Every line below between the line holding "simp [fieldSlot, getLsbD_encodeT, h, show" and the line holding "theorem getLsbD_reservedN : ∀", inclusive, should be repeated exactly, and all other lines omitted.

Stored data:
[Start of section]

-- ==== Sys2Proof/Laws/Decode.lean ====
section
/-! SUPPORT. The bits of the encoder's words, format by format, and each field read back from them. -/

namespace Sys2Proof

/-! ## The bits of a word of each format (R82) -/

/-- The two parts of any word: 60 bits and the opcode above them. -/
theorem getLsbD_word (op : BitVec 4) (rest : BitVec 60) (i : Nat) :
    (op ++ rest : BitVec 64).getLsbD i = if i < 60 then rest.getLsbD i else op.getLsbD (i - 60) := by
  have h := BitVec.getLsbD_append (x := op) (y := rest) (i := i)
  exact h.trans (by split <;> simp [*])

theorem getLsbD_encodeN (op : BitVec 4) (i : Nat) :
    (encodeN op).getLsbD i = if i < 60 then false else op.getLsbD (i - 60) := by
  refine (getLsbD_word op _ i).trans ?_
  split
  · simp
  · rfl

theorem getLsbD_encodeB (op : BitVec 4) (c : Byte) (i : Nat) :
    (encodeB op c).getLsbD i =
      if i < 8 then c.getLsbD i else if i < 60 then false else op.getLsbD (i - 60) := by
  refine (getLsbD_word op _ i).trans ?_
  have h : (0#52 ++ c : BitVec 60).getLsbD i = _ := BitVec.getLsbD_append (x := 0#52) (y := c) (i := i)
  rw [h]
  by_cases h8 : i < 8
  · simp [h8, show i < 60 by omega]
  · simp [h8]

theorem getLsbD_encodeX (op : BitVec 4) (lo hi : BitVec 12) (i : Nat) :
    (encodeX op lo hi).getLsbD i =
      if i < 12 then lo.getLsbD i else if i < 16 then false else if i < 28 then hi.getLsbD (i - 16)
      else if i < 60 then false else op.getLsbD (i - 60) := by
  refine (getLsbD_word op _ i).trans ?_
  have h1 : (0#32 ++ (hi ++ (0#4 ++ lo)) : BitVec 60).getLsbD i = _ :=
    BitVec.getLsbD_append (x := 0#32) (y := hi ++ (0#4 ++ lo)) (i := i)
  have h2 : (hi ++ (0#4 ++ lo)).getLsbD i = _ := BitVec.getLsbD_append (x := hi) (y := 0#4 ++ lo) (i := i)
  have h3 : (0#4 ++ lo).getLsbD i = _ := BitVec.getLsbD_append (x := 0#4) (y := lo) (i := i)
  rw [h1, h2, h3]
  by_cases h12 : i < 12
  · simp [h12, show i < 60 by omega, show i < 28 by omega, show i < 16 by omega]
  · by_cases h16 : i < 16
    · simp [h12, h16, show i < 60 by omega, show i < 28 by omega]
    · by_cases h28 : i < 28
      · simp [h12, h16, h28, show i < 60 by omega]
      · simp [h12, h16, h28]

theorem getLsbD_encodeT (op : BitVec 4) (slot : BitVec 8) (t : BitVec 32) (i : Nat) :
    (encodeT op slot t).getLsbD i =
      if i < 32 then t.getLsbD i else if i < 40 then slot.getLsbD (i - 32)
      else if i < 60 then false else op.getLsbD (i - 60) := by
  refine (getLsbD_word op _ i).trans ?_
  have h1 : (0#20 ++ (slot ++ t) : BitVec 60).getLsbD i = _ :=
    BitVec.getLsbD_append (x := 0#20) (y := slot ++ t) (i := i)
  have h2 : (slot ++ t).getLsbD i = _ := BitVec.getLsbD_append (x := slot) (y := t) (i := i)
  rw [h1, h2]
  by_cases h32 : i < 32
  · simp [h32, show i < 60 by omega, show i < 40 by omega]
  · by_cases h40 : i < 40
    · simp [h32, h40, show i < 60 by omega]
    · simp [h32, h40]

theorem getLsbD_encodeG (op : BitVec 4) (timeout : BitVec 16) (listmax : BitVec 8) (i : Nat) :
    (encodeG op timeout listmax).getLsbD i =
      if i < 16 then timeout.getLsbD i else if i < 24 then listmax.getLsbD (i - 16)
      else if i < 60 then false else op.getLsbD (i - 60) := by
  refine (getLsbD_word op _ i).trans ?_
  have h1 : (0#36 ++ (listmax ++ timeout) : BitVec 60).getLsbD i = _ :=
    BitVec.getLsbD_append (x := 0#36) (y := listmax ++ timeout) (i := i)
  have h2 : (listmax ++ timeout).getLsbD i = _ := BitVec.getLsbD_append (x := listmax) (y := timeout) (i := i)
  rw [h1, h2]
  by_cases h16 : i < 16
  · simp [h16, show i < 60 by omega, show i < 24 by omega]
  · by_cases h24 : i < 24
    · simp [h16, h24, show i < 60 by omega]
    · simp [h16, h24]

/-! ## The opcode -/

theorem fieldOp_word (op : BitVec 4) (rest : BitVec 60) : fieldOp (op ++ rest : BitVec 64) = op := by
  apply BitVec.eq_of_getLsbD_eq
  intro i hi
  simp [fieldOp, getLsbD_word, hi]

theorem fieldRest_word (op : BitVec 4) (rest : BitVec 60) : fieldRest (op ++ rest : BitVec 64) = rest := by
  apply BitVec.eq_of_getLsbD_eq
  intro i hi
  simp [fieldRest, getLsbD_word, hi]

@[simp] theorem fieldOp_encodeN (op : BitVec 4) : fieldOp (encodeN op) = op := fieldOp_word op _
@[simp] theorem fieldOp_encodeB (op : BitVec 4) (c : Byte) : fieldOp (encodeB op c) = op := fieldOp_word op _
@[simp] theorem fieldOp_encodeX (op : BitVec 4) (lo hi : BitVec 12) : fieldOp (encodeX op lo hi) = op :=
  fieldOp_word op _
@[simp] theorem fieldOp_encodeT (op : BitVec 4) (slot : BitVec 8) (t : BitVec 32) : fieldOp (encodeT op slot t) = op :=
  fieldOp_word op _
@[simp] theorem fieldOp_encodeG (op : BitVec 4) (timeout : BitVec 16) (listmax : BitVec 8) :
    fieldOp (encodeG op timeout listmax) = op := fieldOp_word op _

/-! ## The operands (R85 to R88) -/

@[simp] theorem fieldC_encodeB (op : BitVec 4) (c : Byte) : fieldC (encodeB op c) = c := by
  apply BitVec.eq_of_getLsbD_eq
  intro i hi
  simp [fieldC, getLsbD_encodeB, hi]

@[simp] theorem fieldLo_encodeX (op : BitVec 4) (lo hi : BitVec 12) : fieldLo (encodeX op lo hi) = lo := by
  apply BitVec.eq_of_getLsbD_eq
  intro i hi
  simp [fieldLo, getLsbD_encodeX, hi]

@[simp] theorem fieldHi_encodeX (op : BitVec 4) (lo hi : BitVec 12) : fieldHi (encodeX op lo hi) = hi := by
  apply BitVec.eq_of_getLsbD_eq
  intro i h
  simp [fieldHi, getLsbD_encodeX, h, show ¬ 16 + i < 12 by omega, show 16 + i < 28 by omega]

@[simp] theorem fieldT_encodeT (op : BitVec 4) (slot : BitVec 8) (t : BitVec 32) : fieldT (encodeT op slot t) = t := by
  apply BitVec.eq_of_getLsbD_eq
  intro i hi
  simp [fieldT, getLsbD_encodeT, hi]

@[simp] theorem fieldSlot_encodeT (op : BitVec 4) (slot : BitVec 8) (t : BitVec 32) :
    fieldSlot (encodeT op slot t) = slot := by
  apply BitVec.eq_of_getLsbD_eq
  intro i h
  simp [fieldSlot, getLsbD_encodeT, h, show 32 + i < 40 by omega]

@[simp] theorem fieldTimeout_encodeG (op : BitVec 4) (timeout : BitVec 16) (listmax : BitVec 8) :
    fieldTimeout (encodeG op timeout listmax) = timeout := by
  apply BitVec.eq_of_getLsbD_eq
  intro i hi
  simp [fieldTimeout, getLsbD_encodeG, hi]

@[simp] theorem fieldListmax_encodeG (op : BitVec 4) (timeout : BitVec 16) (listmax : BitVec 8) :
    fieldListmax (encodeG op timeout listmax) = listmax := by
  apply BitVec.eq_of_getLsbD_eq
  intro i h
  simp [fieldListmax, getLsbD_encodeG, h, show 16 + i < 24 by omega]

/-! ## The reserved-bit masks, bit by bit (R82) -/

/-- A mask test is a test of each of its bits. -/
theorem and_eq_zero_iff (w mask : CmdWord) :
    w &&& mask = 0#64 ↔ ∀ i, i < 64 → mask.getLsbD i = true → w.getLsbD i = false := by
  constructor
  · intro h i _ hm
    have hb := congrArg (fun v : CmdWord => v.getLsbD i) h
    simpa [hm] using hb
  · intro h
    apply BitVec.eq_of_getLsbD_eq
    intro i hi
    cases hm : mask.getLsbD i with
    | false => simp [hm]
    | true => simp [hm, h i hi hm]

theorem getLsbD_reservedN : ∀ i, i < 64 → reservedN.getLsbD i = decide (i ≤ 59) := by decide
theorem getLsbD_reservedB : ∀ i, i < 64 → reservedB.getLsbD i = decide (8 ≤ i ∧ i ≤ 59) := by decide
theorem getLsbD_reservedX : ∀ i, i < 64 →
    reservedX.getLsbD i = decide (28 ≤ i ∧ i ≤ 59 ∨ 12 ≤ i ∧ i ≤ 15) := by decide
theorem getLsbD_reservedT : ∀ i, i < 64 → reservedT.getLsbD i = decide (40 ≤ i ∧ i ≤ 59) := by decide
theorem getLsbD_reservedG : ∀ i, i < 64 → reservedG.getLsbD i = decide (24 ≤ i ∧ i ≤ 59) := by decide

end Sys2Proof
end

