-- ==== Sys2Proof/Tests/Slice0.lean ====
section
/-! SUPPORT. The model's own tests, and for every statement with hypotheses a witness that meets them.
Expected values come from spec/95_test_vectors.md and spec/30_encoding.md R107, by the row each comment names. -/

namespace Sys2Proof.Tests
open Sys2Proof Sys2Proof.Machine Sys2Proof.Claims

/-! ## Helpers -/

/-- The bytes of a text. -/
def bytes (t : String) : List Byte := t.toList.map fun c => BitVec.ofNat 8 c.toNat

/-- The step or command went on. -/
def goesOn (o : Host.Outcome State Fault Refusal) : Bool :=
  match o with
  | .next _ => true
  | .fault _ => false
  | .refused _ => false

/-- The state it left. -/
def after (o : Host.Outcome State Fault Refusal) : State :=
  match o with
  | .next t => t
  | .fault _ => State.reset
  | .refused _ => State.reset

/-- The last result record it returned. -/
def last (o : Host.Outcome State Fault Refusal) : Option Result := (after o).results.getLast?

/-- The status and value of that record. -/
def answer (o : Host.Outcome State Fault Refusal) : Option (Status × Value) := (last o).map fun r => (r.status, r.value)

/-- The status and outcome of that record. -/
def close (o : Host.Outcome State Fault Refusal) : Option (Status × Rstat) := (last o).map fun r => (r.status, r.rstat)

/-- One step of the block on the command word `w`. -/
def run (w : Nat) (s : State) : Host.Outcome State Fault Refusal := step (s.withFetchWord 64 w)

theorem next_after (o : Host.Outcome State Fault Refusal) (h : goesOn o = true) : o = .next (after o) := by
  cases o <;> simp_all [goesOn, after]

/-- A sentence in its body: term `k` has the bytes `t` so far. -/
def inBody (k : BitVec 3) (t : List Byte) (acc : Byte) (st : Staging) : State :=
  { State.reset with
    sentence := { fr := { done := false, cks := false, why := .ok, tidx := k, tbuf := t, tovf := false, acc := acc }, st := st } }

/-- The sentence `AIVDM,1,1,,A,1,0`, whose checksum is 0x17, in its checksum section with the field `t`. -/
def inField (t : List Byte) : State :=
  { State.reset with
    sentence :=
      { fr := { done := false, cks := true, why := .ok, tidx := 6#3, tbuf := t, tovf := false, acc := 0x17#8 }
        st := { total := 1#4, num := 1#4, idp := false, id := 0#8, pay := bytes "1", fill := 0#3 } } }

/-- The last fragment of message 3, its checksum section read. -/
def lastFragment : Sentence :=
  { fr := { done := false, cks := true, why := .ok, tidx := 6#3, tbuf := bytes "55", tovf := false, acc := 0x55#8 }
    st := { total := 2#4, num := 2#4, idp := true, id := 3#8, pay := bytes "1@", fill := 2#3 } }

/-- A payload register that holds `t` with `fill` fill bits. -/
def withPayload (t : List Byte) (fill : BitVec 3) : State :=
  { State.reset with payload := { valid := true, fill := fill, buf := t } }

/-- The payload of the fixture of 95_test_vectors.md section 1.1. -/
def fixture : State := withPayload (bytes "15M67FC000G?ufbE`FepT@3n00Sa") 0#3

/-- A vessel table with one live slot under a configuration. -/
def withSlot (timeout : Seconds) (listmax : BitVec 8) (i : Nat) (stamp : Millis) : State :=
  { State.reset with
    cfg := { timeout := timeout, listmax := listmax }
    vessels := State.reset.vessels.setIfInBounds i { live := true, last := stamp } }

/-- One in-flight message of two fragments. -/
def entry (id : Byte) : Partial := { id := id, total := 2#4, next := 2#4, cnt := 1#4, buf := bytes "10" }

/-- Fragment `num` of `total` of message `id`. -/
def frag (total num : BitVec 4) (id : Byte) : Fragment :=
  { total := total, num := num, idp := true, id := id, pay := bytes "20", fill := 2#3 }

/-- A full FIFO, ids 0 to 9. -/
def fullFifo : List Partial := (List.range 10).map fun k => entry (BitVec.ofNat 8 k)

/-- A state with something in every group: the word waiting on the port is NOP. -/
def busy : State :=
  { sentence :=
      { fr := { done := false, cks := false, why := .ok, tidx := 3#3, tbuf := bytes "25", tovf := false, acc := 0x12#8 }
        st := { total := 2#4, num := 1#4, idp := false, id := 0#8, pay := [], fill := 0#3 } }
    fifo := [entry 3#8, entry 7#8]
    payload := { valid := true, fill := 2#3, buf := bytes "15M" }
    vessels := State.reset.vessels.setIfInBounds 2 { live := true, last := 1000#32 }
    cfg := { timeout := 10#16, listmax := 4#8 }
    pending := [0#64]
    results := [] }

/-- Parameters that R7 allows and this hardware does not take. -/
def otherParams : Params :=
  { termCap := 3, maxTotal := 4, idMax := 9, fifoN := 3, wMax := 16, strMax := 3, vslots := 8, tsW := 16, toW := 4 }

/-- A block with those parameters: a timeout of 1 second, eight slots in use, the last one live. -/
def otherBlock : State otherParams :=
  { State.powerOn otherParams with
    cfg := { timeout := 1#4, listmax := 8#8 }
    vessels := (State.powerOn otherParams).vessels.setIfInBounds 7 { live := true, last := 0xFF00#16 } }

/-! ## WellFormed and the assembler's operand check -/

theorem test_reservedE_not_wellFormed : (Instr.reservedE 0#60).wellFormed = false := by decide
theorem test_reservedF_not_wellFormed : (Instr.reservedF 5#60).wellFormed = false := by decide
theorem test_rdpr_wellFormed : Instr.rdpr.wellFormed = true := by decide

/-- R105: an operand one past its field, for every operand, and a SENT marker that is no start marker. -/
theorem test_operands_that_do_not_fit :
    [AsmLine.decode 256, .c6 256, .getu 4096 0, .getu 0 4096, .gets 4096 0, .gets 0 4096, .getc 4096 0, .getc 0 4096,
      .setcfg 65536 0, .setcfg 0 256, .touch 256 0, .touch 0 4294967296, .age 256 0, .age 0 4294967296, .tick 4294967296,
      .rdslot 256, .rdfifo 256, .sent 0x41#8 []].map AsmLine.assemble = List.replicate 18 none := by decide

/-- R105, R107: lines of text and their words. -/
theorem test_text_assembles :
    assembleText "GETU 8, 38".toList = some [0x4000000000260008#64] ∧
    assembleText "C6 'W'".toList = some [0x3000000000000057#64] ∧
    assembleText "DECODE 0x0D".toList = some [0x200000000000000D#64] ∧
    assembleText "SETCFG 65536, 1".toList = none := by decide

/-- R106: `SENT '!', "AIVDM,1,1,,A,1,0"` ends with `*17`, CR and LF (95_test_vectors.md V43). -/
theorem test_sent_appends_checksum :
    sentBytes 0x21#8 (bytes "AIVDM,1,1,,A,1,0") = bytes "!AIVDM,1,1,,A,1,0*17\r\n" := by decide

/-! ## Decoding: words written out from R82 and R83, one for each constructor -/

theorem test_decode_nop : decodeWord 0x0000000000000000#64 = .instr .nop := by decide
theorem test_decode_reset : decodeWord 0x1000000000000000#64 = .instr .reset := by decide
theorem test_decode_decode : decodeWord 0x2000000000000024#64 = .instr (.decode 0x24#8) := by decide
theorem test_decode_c6 : decodeWord 0x3000000000000077#64 = .instr (.c6 0x77#8) := by decide
theorem test_decode_getu : decodeWord 0x4000000000A80088#64 = .instr (.getu 136#12 168#12) := by decide
theorem test_decode_gets : decodeWord 0x5000000000740059#64 = .instr (.gets 89#12 116#12) := by decide
theorem test_decode_getc : decodeWord 0x6000000001A6012E#64 = .instr (.getc 302#12 422#12) := by decide
theorem test_decode_setcfg : decodeWord 0x700000000001FFFF#64 = .instr (.setcfg 65535#16 1#8) := by decide
theorem test_decode_touch : decodeWord 0x8000001F00000064#64 = .instr (.touch 31#8 100#32) := by decide
theorem test_decode_age : decodeWord 0x9000001F00000000#64 = .instr (.age 31#8 0#32) := by decide
theorem test_decode_tick : decodeWord 0xA000000000004E20#64 = .instr (.tick 20000#32) := by decide
theorem test_decode_rdslot : decodeWord 0xB000002000000000#64 = .instr (.rdslot 32#8) := by decide
theorem test_decode_rdfifo : decodeWord 0xC00000FF00000000#64 = .instr (.rdfifo 255#8) := by decide
theorem test_decode_rdpr : decodeWord 0xD000000000000000#64 = .instr .rdpr := by decide
theorem test_decode_reservedE : decodeWord 0xE000000000000000#64 = .instr (.reservedE 0#60) := by decide
theorem test_decode_reservedF :
    decodeWord 0xFFFFFFFFFFFFFFFF#64 = .instr (.reservedF 0xFFFFFFFFFFFFFFF#60) := by decide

[End of section]

- [OUTPUT FOR THIS EXERCISE]:
  simp [fieldSlot, getLsbD_encodeT, h, show 32 + i < 40 by omega]

@[simp] theorem fieldTimeout_encodeG (op : BitVec 4) (timeout : BitVec 16) (listmax : BitVec 8) :
    fieldTimeout (encodeG op timeout listmax) = timeout := by
  apply BitVec.eq_of_getLsbD_eq
  intro i hi
  simp [fieldTimeout, getLsbD_encodeG, hi]

@[simp] theorem fieldListmax_encodeG (op : BitVec 4) (timeout : BitVec 16) (listmax : BitVec 8) :
    fieldListmax (encodeG op timeout listmax) = listmax := by
  apply BitVec.eq_of_getLsbD_eq
  intro i h
  simp [fieldListmax, getLsbD_encodeG, h, show 16 + i < 24 by omega]

/-! ## The reserved-bit masks, bit by bit (R82) -/

/-- A mask test is a test of each of its bits. -/
theorem and_eq_zero_iff (w mask : CmdWord) :
    w &&& mask = 0#64 ↔ ∀ i, i < 64 → mask.getLsbD i = true → w.getLsbD i = false := by
  constructor
  · intro h i _ hm
    have hb := congrArg (fun v : CmdWord => v.getLsbD i) h
    simpa [hm] using hb
  · intro h
    apply BitVec.eq_of_getLsbD_eq
    intro i hi
    cases hm : mask.getLsbD i with
    | false => simp [hm]
    | true => simp [hm, h i hi hm]

theorem getLsbD_reservedN : ∀ i, i < 64 → reservedN.getLsbD i = decide (i ≤ 59) := by decide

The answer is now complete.